* WORK TASK: Copy out the entries below exactly as they stand, but only from the line containing "some (.amomin (f.m5" through the line containing "(.shipn f.d f.a f.b f.mo)".

* DATA FOR THIS TASK:

-- ==== Sys2Proof/Decode.lean ====
section
/-! DEFINITION. The decoder of R109, total on any words, and the encoder that emits the shortest chain of R132. -/

namespace Sys2Proof

/-- Bits [hi:lo] of a number (R3). -/
def bitsOf (w hi lo : Nat) : Nat := w / 2 ^ lo % 2 ^ (hi + 1 - lo)

/-- The value of n low bits read as two's complement (the sext of R9). -/
def sextN (v n : Nat) : Int := if v % 2 ^ n < 2 ^ (n - 1) then (v % 2 ^ n : Nat) else (v % 2 ^ n : Nat) - (2 ^ n : Int)

/-- What the scan of a chain has seen (R109): the counts, the page and m5, the PFX.X parts, the immediate bits and the PFX.M. -/
structure Chain where
  n : Nat := 0
  nI : Nat := 0
  seenX : Bool := false
  seenP : Bool := false
  page : Nat := 0
  m5 : Nat := 0
  xd : Nat := 0
  xa : Nat := 0
  xb : Nat := 0
  k : Nat := 0
  bits : Nat := 0
  mo : Option MemOrd := none
  deriving DecidableEq, Repr

/-- The fields a row is built from: the chain and the base word (R100, R104, R105). -/
structure Fields where
  c : Chain
  w : Nat

def Fields.op5 (f : Fields) : Nat := bitsOf f.w 15 11
def Fields.dl (f : Fields) : Nat := bitsOf f.w 10 8
def Fields.al (f : Fields) : Nat := bitsOf f.w 7 5
def Fields.bl (f : Fields) : Nat := bitsOf f.w 4 2
def Fields.s (f : Fields) : Nat := bitsOf f.w 1 0
def Fields.bs (f : Fields) : Nat := bitsOf f.w 4 0
def Fields.cond (f : Fields) : Nat := bitsOf f.w 4 2
def Fields.i5 (f : Fields) : Nat := bitsOf f.w 4 0
def Fields.d (f : Fields) : Nat := f.c.xd * 8 + f.dl
def Fields.a (f : Fields) : Nat := f.c.xa * 8 + f.al
def Fields.b (f : Fields) : Nat := f.c.xb * 8 + f.bl
def Fields.k (f : Fields) : Nat := f.c.k
def Fields.m5 (f : Fields) : Nat := f.c.m5
def Fields.mo (f : Fields) : Option MemOrd := f.c.mo
def Fields.seenP (f : Fields) : Bool := f.c.seenP

/-- A field of a vector request of the special-function unit; unused in the scalar form (R221). -/
def Fields.vecOr (f : Fields) (n : Nat) : Nat := if f.m5 / 4 % 2 = 1 then n else 0

/-- The assembled immediate bits over a base immediate of width bw (R105). -/
def Fields.immBits (f : Fields) (bw : Nat) : Nat := f.c.bits * 2 ^ bw + f.w % 2 ^ bw

/-- The sign-extended immediate (R105). -/
def Fields.immS (f : Fields) (bw : Nat) : Int := sextN (f.immBits bw) (bw + 9 * f.c.nI)

/-- The zero-extended immediate (R105). -/
def Fields.immZ (f : Fields) (bw : Nat) : Nat := f.immBits bw

/-- The instruction at an op5 and selector of page 0 (R116), built from the fields of the chain. -/
def rowPage0 (f : Fields) : Option Instr :=
  match f.op5 with
  | 0x00 => match f.s with
    | 0 => some (.add f.d f.a f.b)
    | 1 => some (.sub f.d f.a f.b)
    | 2 => some (.and f.d f.a f.b)
    | 3 => some (.or f.d f.a f.b)
    | _ => none
  | 0x01 => match f.s with
    | 0 => some (.xor f.d f.a f.b)
    | 1 => some (.shl f.d f.a f.b)
    | 2 => some (.shr f.d f.a f.b)
    | 3 => some (.sra f.d f.a f.b)
    | _ => none
  | 0x02 => match f.s with
    | 0 => some (.mul f.d f.a f.b)
    | 1 => some (.mulh f.d f.a f.b)
    | 2 => some (.mulhu f.d f.a f.b)
    | 3 => some (.rol f.d f.a f.b)
    | _ => none
  | 0x03 => match f.s with
    | 0 => some (.div f.d f.a f.b)
    | 1 => some (.divu f.d f.a f.b)
    | 2 => some (.rem f.d f.a f.b)
    | 3 => some (.remu f.d f.a f.b)
    | _ => none
  | 0x04 => match f.s with
    | 0 => some (.min f.d f.a f.b)
    | 1 => some (.max f.d f.a f.b)
    | 2 => some (.minu f.d f.a f.b)
    | 3 => some (.maxu f.d f.a f.b)
    | _ => none
  | 0x05 => match f.s with
    | 0 => some (.seq f.d f.a f.b)
    | 1 => some (.sne f.d f.a f.b)
    | 2 => some (.slt f.d f.a f.b)
    | 3 => some (.sltu f.d f.a f.b)
    | _ => none
  | 0x06 => match f.s with
    | 0 => some (.sle f.d f.a f.b)
    | 1 => some (.sleu f.d f.a f.b)
    | 2 => some (.sel f.d f.a f.b)
    | 3 => some (.addw f.d f.a f.b)
    | _ => none
  | 0x07 => some (.addi f.d f.a (f.immS 5))
  | 0x08 => some (.andi f.d f.a (f.immS 5))
  | 0x09 => some (.ori f.d f.a (f.immS 5))
  | 0x0A => some (.xori f.d f.a (f.immS 5))
  | 0x0B => some (.shli f.d f.a (f.immZ 5))
  | 0x0C => some (.shri f.d f.a (f.immZ 5))
  | 0x0D => some (.srai f.d f.a (f.immZ 5))
  | 0x0E => some (.li f.d (f.immS 8))
  | 0x0F => some (.lih f.d (f.immZ 8))
  | 0x10 => match f.bs with
    | 0 => some (.mov f.d f.a)
    | 1 => some (.neg f.d f.a)
    | 2 => some (.not f.d f.a)
    | 3 => some (.clz f.d f.a)
    | 4 => some (.ctz f.d f.a)
    | 5 => some (.popc f.d f.a)
    | 6 => some (.bswap f.d f.a)
    | 7 => some (.sextb f.d f.a)
    | 8 => some (.sexth f.d f.a)
    | 9 => some (.sextw f.d f.a)
    | 10 => some (.zextb f.d f.a)
    | 11 => some (.zexth f.d f.a)
    | 12 => some (.zextw f.d f.a)
    | 13 => some (.qcnt f.d f.a)
    | _ => none
  | 0x11 => some (.bfx f.d f.a (f.immZ 5))
  | 0x12 => some (.bfi f.d f.a (f.immZ 5))
  | 0x13 => some (.bez f.d (f.immS 8))
  | 0x14 => some (.bnz f.d (f.immS 8))
  | 0x15 => match f.cond with
    | 0 => some (.beq f.d f.a (f.immS 2))
    | 1 => some (.bne f.d f.a (f.immS 2))
    | 2 => some (.blt f.d f.a (f.immS 2))
    | 3 => some (.bge f.d f.a (f.immS 2))
    | 4 => some (.bltu f.d f.a (f.immS 2))
    | 5 => some (.bgeu f.d f.a (f.immS 2))
    | _ => none
  | 0x16 => some (.b (f.immS 11))
  | 0x17 => some (.call (f.immS 11))
  | 0x18 => if f.seenP then some (.loopStep f.m5 f.d (f.immS 8)) else some (.loop f.d (f.immS 8))
  | 0x19 => some (.movx f.d f.a (f.immZ 5))
  | 0x1A => some (.movxw f.d f.a (f.immZ 5))
  | 0x1B => match f.s with
    | 0 => some (.jr f.a)
    | 1 => some (.callr f.a)
    | 2 => some (.ret)
    | 3 => some (.exit)
    | _ => none
  | 0x1C => match f.s with
    | 0 => some (.send f.a f.b f.mo)
    | 1 => some (.sendl f.d f.a f.b f.mo)
    | 2 => some (.reply f.a f.mo)
    | 3 => some (.sends f.d f.a f.b f.mo)
    | _ => none
  | 0x1D => some (.srd f.d (f.immZ 5))
  | _ => none

/-- The instruction at an op5 and selector of page 1 (R116), built from the fields of the chain. -/
def rowPage1 (f : Fields) : Option Instr :=
  match f.op5 with
  | 0x00 => match f.s with
    | 0 => some (.vadd f.m5 f.d f.a f.b f.k)
    | 1 => some (.vsub f.m5 f.d f.a f.b f.k)
    | 2 => some (.vmul f.m5 f.d f.a f.b f.k)
    | 3 => some (.vdiv f.m5 f.d f.a f.b f.k)
    | _ => none
  | 0x01 => match f.s with
    | 0 => some (.vfma f.m5 f.d f.a f.b f.k)
    | 1 => some (.vfms f.m5 f.d f.a f.b f.k)
    | 2 => some (.vfnma f.m5 f.d f.a f.b f.k)
    | 3 => some (.vfnms f.m5 f.d f.a f.b f.k)
    | _ => none
  | 0x02 => match f.s with
    | 0 => some (.vmin f.m5 f.d f.a f.b f.k)
    | 1 => some (.vmax f.m5 f.d f.a f.b f.k)
    | 2 => some (.vabsd f.m5 f.d f.a f.b f.k)
    | 3 => some (.vcsgn f.m5 f.d f.a f.b f.k)
    | _ => none
  | 0x03 => match f.s with
    | 0 => some (.vand f.m5 f.d f.a f.b f.k)
    | 1 => some (.vor f.m5 f.d f.a f.b f.k)
    | 2 => some (.vxor f.m5 f.d f.a f.b f.k)
    | 3 => some (.vandn f.m5 f.d f.a f.b f.k)
    | _ => none
  | 0x04 => match f.s with
    | 0 => some (.vshl f.m5 f.d f.a f.b f.k)
    | 1 => some (.vshr f.m5 f.d f.a f.b f.k)
    | 2 => some (.vsra f.m5 f.d f.a f.b f.k)
    | 3 => some (.vmulh f.m5 f.d f.a f.b f.k)
    | _ => none
  | 0x05 => match f.s with
    | 0 => some (.vcmpeq f.m5 f.dl f.a f.b f.k)
    | 1 => some (.vcmplt f.m5 f.dl f.a f.b f.k)
    | 2 => some (.vcmple f.m5 f.dl f.a f.b f.k)
    | 3 => some (.vcmpun f.m5 f.dl f.a f.b f.k)
    | _ => none
  | 0x06 => match f.s with
    | 0 => some (.vsel f.m5 f.d f.a f.b f.k)
    | 1 => some (.vperm f.m5 f.d f.a f.b f.k)
    | 2 => some (.vzip f.m5 f.d f.a f.b)
    | 3 => some (.vunzip f.m5 f.d f.a f.b)
    | _ => none
  | 0x07 => match f.bs with
    | 0 => some (.vmov f.m5 f.d f.a f.k)
    | 1 => some (.vneg f.m5 f.d f.a f.k)
    | 2 => some (.vabs f.m5 f.d f.a f.k)
    | 3 => some (.vnot f.m5 f.d f.a f.k)
    | 4 => some (.vrint f.m5 f.d f.a f.k)
    | 5 => some (.vclass f.m5 f.d f.a f.k)
    | 6 => some (.vsqrt f.m5 f.d f.a f.k)
    | _ => none
  | 0x08 => match f.s with
    | 0 => some (.vcvt f.m5 f.d f.a f.bl f.k)
    | 1 => some (.vwidenl f.m5 f.d f.a f.b f.k)
    | 2 => some (.vwidenh f.m5 f.d f.a f.b f.k)
    | 3 => if f.bl < 4 then some (.vpack f.m5 f.d f.a f.bl) else none
    | _ => none
  | 0x09 => match f.s with
    | 0 => some (.vquant f.m5 f.d f.a f.b f.k)
    | 1 => some (.vdeq f.m5 f.d f.a f.b f.k)
    | 2 => some (.vlut4 f.m5 f.d f.a f.b f.k)
    | 3 => some (.vscale f.m5 f.d f.a f.b f.k)
    | _ => none
  | 0x0A => match f.s with
    | 0 => some (.vredsum f.m5 f.d f.a f.k)
    | 1 => some (.vredmax f.m5 f.d f.a f.k)
    | 2 => some (.vredmin f.m5 f.d f.a f.k)
    | 3 => some (.vredor f.m5 f.d f.a f.k)
    | _ => none
  | 0x0B => match f.s with
    | 0 => some (.vbcast f.m5 f.d f.a f.k)
    | 1 => some (.vext f.m5 f.d f.a f.b)
    | 2 => some (.vins f.m5 f.d f.a f.b)
    | 3 => some (.viota f.m5 f.d f.a f.k)
    | _ => none
  | 0x0C => some (.vslidedn f.m5 f.d f.a (f.immZ 5) f.k)
  | 0x0D => some (.vslideup f.m5 f.d f.a (f.immZ 5) f.k)
  | 0x0E => match f.s with
    | 0 => some (.kand f.dl f.al f.bl)
    | 1 => some (.kor f.dl f.al f.bl)
    | 2 => some (.kxor f.dl f.al f.bl)
    | 3 => some (.kandn f.dl f.al f.bl)
    | _ => none
  | 0x0F => match f.s with
    | 0 => some (.knot f.dl f.al)
    | 1 => some (.kpop f.m5 f.d f.al)
    | 2 => some (.kfrom f.dl f.a f.bl)
    | 3 => some (.kto f.d f.al f.bl)
    | _ => none
  | 0x10 => match f.s with
    | 0 => some (.vrot f.m5 f.d f.a f.b f.k)
    | 1 => some (.vsettype f.m5 (if f.m5 = 0 then f.a else 0))
    | 2 => some (.vsetbase f.a)
    | 3 => some (.vgetbase f.d)
    | _ => none
  | 0x11 => some (.vchain f.d f.a f.i5)
  | _ => none

/-- The instruction at an op5 and selector of page 2 (R116), built from the fields of the chain. -/
def rowPage2 (f : Fields) : Option Instr :=
  match f.op5 with
  | 0x00 => some (.ld (f.m5 / 4 % 2) (f.m5 % 4) f.d f.a (f.immS 5) f.mo)
  | 0x01 => some (.st (f.m5 % 4) f.d f.a (f.immS 5) f.mo)
  | 0x02 => some (.ldc (f.m5 / 4 % 2) (f.m5 % 4) f.d f.a (f.immS 5) f.mo)
  | 0x03 => some (.vld f.d f.a (f.immS 5) f.k f.mo)
  | 0x04 => some (.vst f.d f.a (f.immS 5) f.k f.mo)
  | 0x05 => match f.s with
    | 0 => some (.vlds f.d f.a f.b f.k f.mo)
    | 1 => some (.vsts f.d f.a f.b f.k f.mo)
    | 2 => some (.vgath (f.m5 / 8) f.d f.a f.b f.k f.mo)
    | 3 => some (.vscat (f.m5 / 8) f.d f.a f.b f.k f.mo)
    | _ => none
  | 0x06 => match f.s with
    | 0 => some (.amoadd (f.m5 / 4 % 2) (f.m5 % 4) f.d f.a f.b f.mo)
    | 1 => some (.amoand (f.m5 / 4 % 2) (f.m5 % 4) f.d f.a f.b f.mo)
    | 2 => some (.amoor (f.m5 / 4 % 2) (f.m5 % 4) f.d f.a f.b f.mo)
    | 3 => some (.amoxor (f.m5 / 4 % 2) (f.m5 % 4) f.d f.a f.b f.mo)
    | _ => none
  | 0x07 => match f.s with
    | 0 => some (.amomin (f.m5 / 4 % 2) (f.m5 % 4) f.d f.a f.b f.mo)
    | 1 => some (.amomax (f.m5 / 4 % 2) (f.m5 % 4) f.d f.a f.b f.mo)
    | 2 => some (.amoswap (f.m5 / 4 % 2) (f.m5 % 4) f.d f.a f.b f.mo)
    | 3 => some (.amocas (f.m5 / 4 % 2) (f.m5 % 4) f.d f.a f.b f.mo)
    | _ => none
  | 0x08 => match f.s with
    | 0 => some (.ship f.d f.a f.b f.mo)
    | 1 => some (.shipn f.d f.a f.b f.mo)
    | 2 => some (.xadd f.m5 f.a f.b f.mo)
    | 3 => some (.xread f.m5 f.a f.mo)
    | _ => none
  | 0x09 => match f.s with
    | 0 => some (.cpy f.d f.a f.b f.mo)
    | 1 => some (.cpyl f.d f.a f.b f.mo)
    | 2 => some (.cpyr f.d f.a f.b f.mo)
    | 3 => some (.cpyg f.d f.a f.b f.mo)
    | _ => none
  | 0x0A => match f.s with
    | 0 => some (.sigadd f.a f.b f.mo)
    | 1 => some (.sigwait f.d f.a f.b f.mo)
    | 2 => some (.sigabort f.a f.mo)
    | 3 => some (.sigread f.d f.a f.mo)
    | _ => none
  | 0x0B => match f.s with
    | 0 => some (.fence f.mo)
    | 1 => some (.pref f.a)
    | 2 => some (.invl f.a f.b)
    | 3 => some (.wbcl f.a f.b)
    | _ => none
  | _ => none

/-- The instruction at an op5 and selector of page 3 (R116), built from the fields of the chain. -/
def rowPage3 (f : Fields) : Option Instr :=
  match f.op5 with
  | 0x00 => some (.mctx f.m5 (f.immZ 5))
  | 0x01 => match f.s with
    | 0 => some (.mlut f.m5 f.a)
    | _ => none
  | 0x02 => match f.s with
    | 0 => some (.mring f.a f.b)
    | _ => none
  | 0x03 => match f.s with
    | 0 => some (.madv f.a f.b)
    | _ => none
  | 0x04 => match f.s with
    | 0 => some (.mma f.m5 f.a)
    | _ => none
  | 0x05 => match f.s with
    | 0 => some (.mmac f.m5 f.a f.b)
    | _ => none
  | 0x06 => match f.s with
    | 0 => some (.mtrn f.m5 f.a)
    | 1 => some (.mperm f.m5 f.a f.b)
    | 2 => some (.mred f.m5 f.a)
    | 3 => some (.mzero f.m5 f.a)
    | _ => none
  | 0x07 => match f.s with
    | 0 => some (.mstat f.m5 f.d)
    | _ => none
  | 0x08 => match f.s with
    | 0 => some (.sexp2 (f.m5 / 4 % 2) (f.m5 % 4) (f.vecOr f.d) f.a (f.vecOr f.k))
    | 1 => some (.slog2 (f.m5 / 4 % 2) (f.m5 % 4) (f.vecOr f.d) f.a (f.vecOr f.k))
    | 2 => some (.srcp (f.m5 / 4 % 2) (f.m5 % 4) (f.vecOr f.d) f.a (f.vecOr f.k))
    | 3 => some (.srsq (f.m5 / 4 % 2) (f.m5 % 4) (f.vecOr f.d) f.a (f.vecOr f.k))
    | _ => none
  | 0x09 => match f.s with
    | 0 => some (.ssin (f.m5 / 4 % 2) (f.m5 % 4) (f.vecOr f.d) f.a (f.vecOr f.k))
    | 1 => some (.scos (f.m5 / 4 % 2) (f.m5 % 4) (f.vecOr f.d) f.a (f.vecOr f.k))
    | 2 => some (.stanh (f.m5 / 4 % 2) (f.m5 % 4) (f.vecOr f.d) f.a (f.vecOr f.k))
    | 3 => some (.ssig (f.m5 / 4 % 2) (f.m5 % 4) (f.vecOr f.d) f.a (f.vecOr f.k))
    | _ => none
  | 0x0A => match f.s with
    | 0 => some (.lsrun f.a)
    | 1 => some (.lsstop)
    | 2 => some (.lsstat f.d)
    | _ => none
  | _ => none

* WRITTEN SOLUTION:
    | 0 => some (.amomin (f.m5 / 4 % 2) (f.m5 % 4) f.d f.a f.b f.mo)
    | 1 => some (.amomax (f.m5 / 4 % 2) (f.m5 % 4) f.d f.a f.b f.mo)
    | 2 => some (.amoswap (f.m5 / 4 % 2) (f.m5 % 4) f.d f.a f.b f.mo)
    | 3 => some (.amocas (f.m5 / 4 % 2) (f.m5 % 4) f.d f.a f.b f.mo)
    | _ => none
  | 0x08 => match f.s with
    | 0 => some (.ship f.d f.a f.b f.mo)
    | 1 => some (.shipn f.d f.a f.b f.mo)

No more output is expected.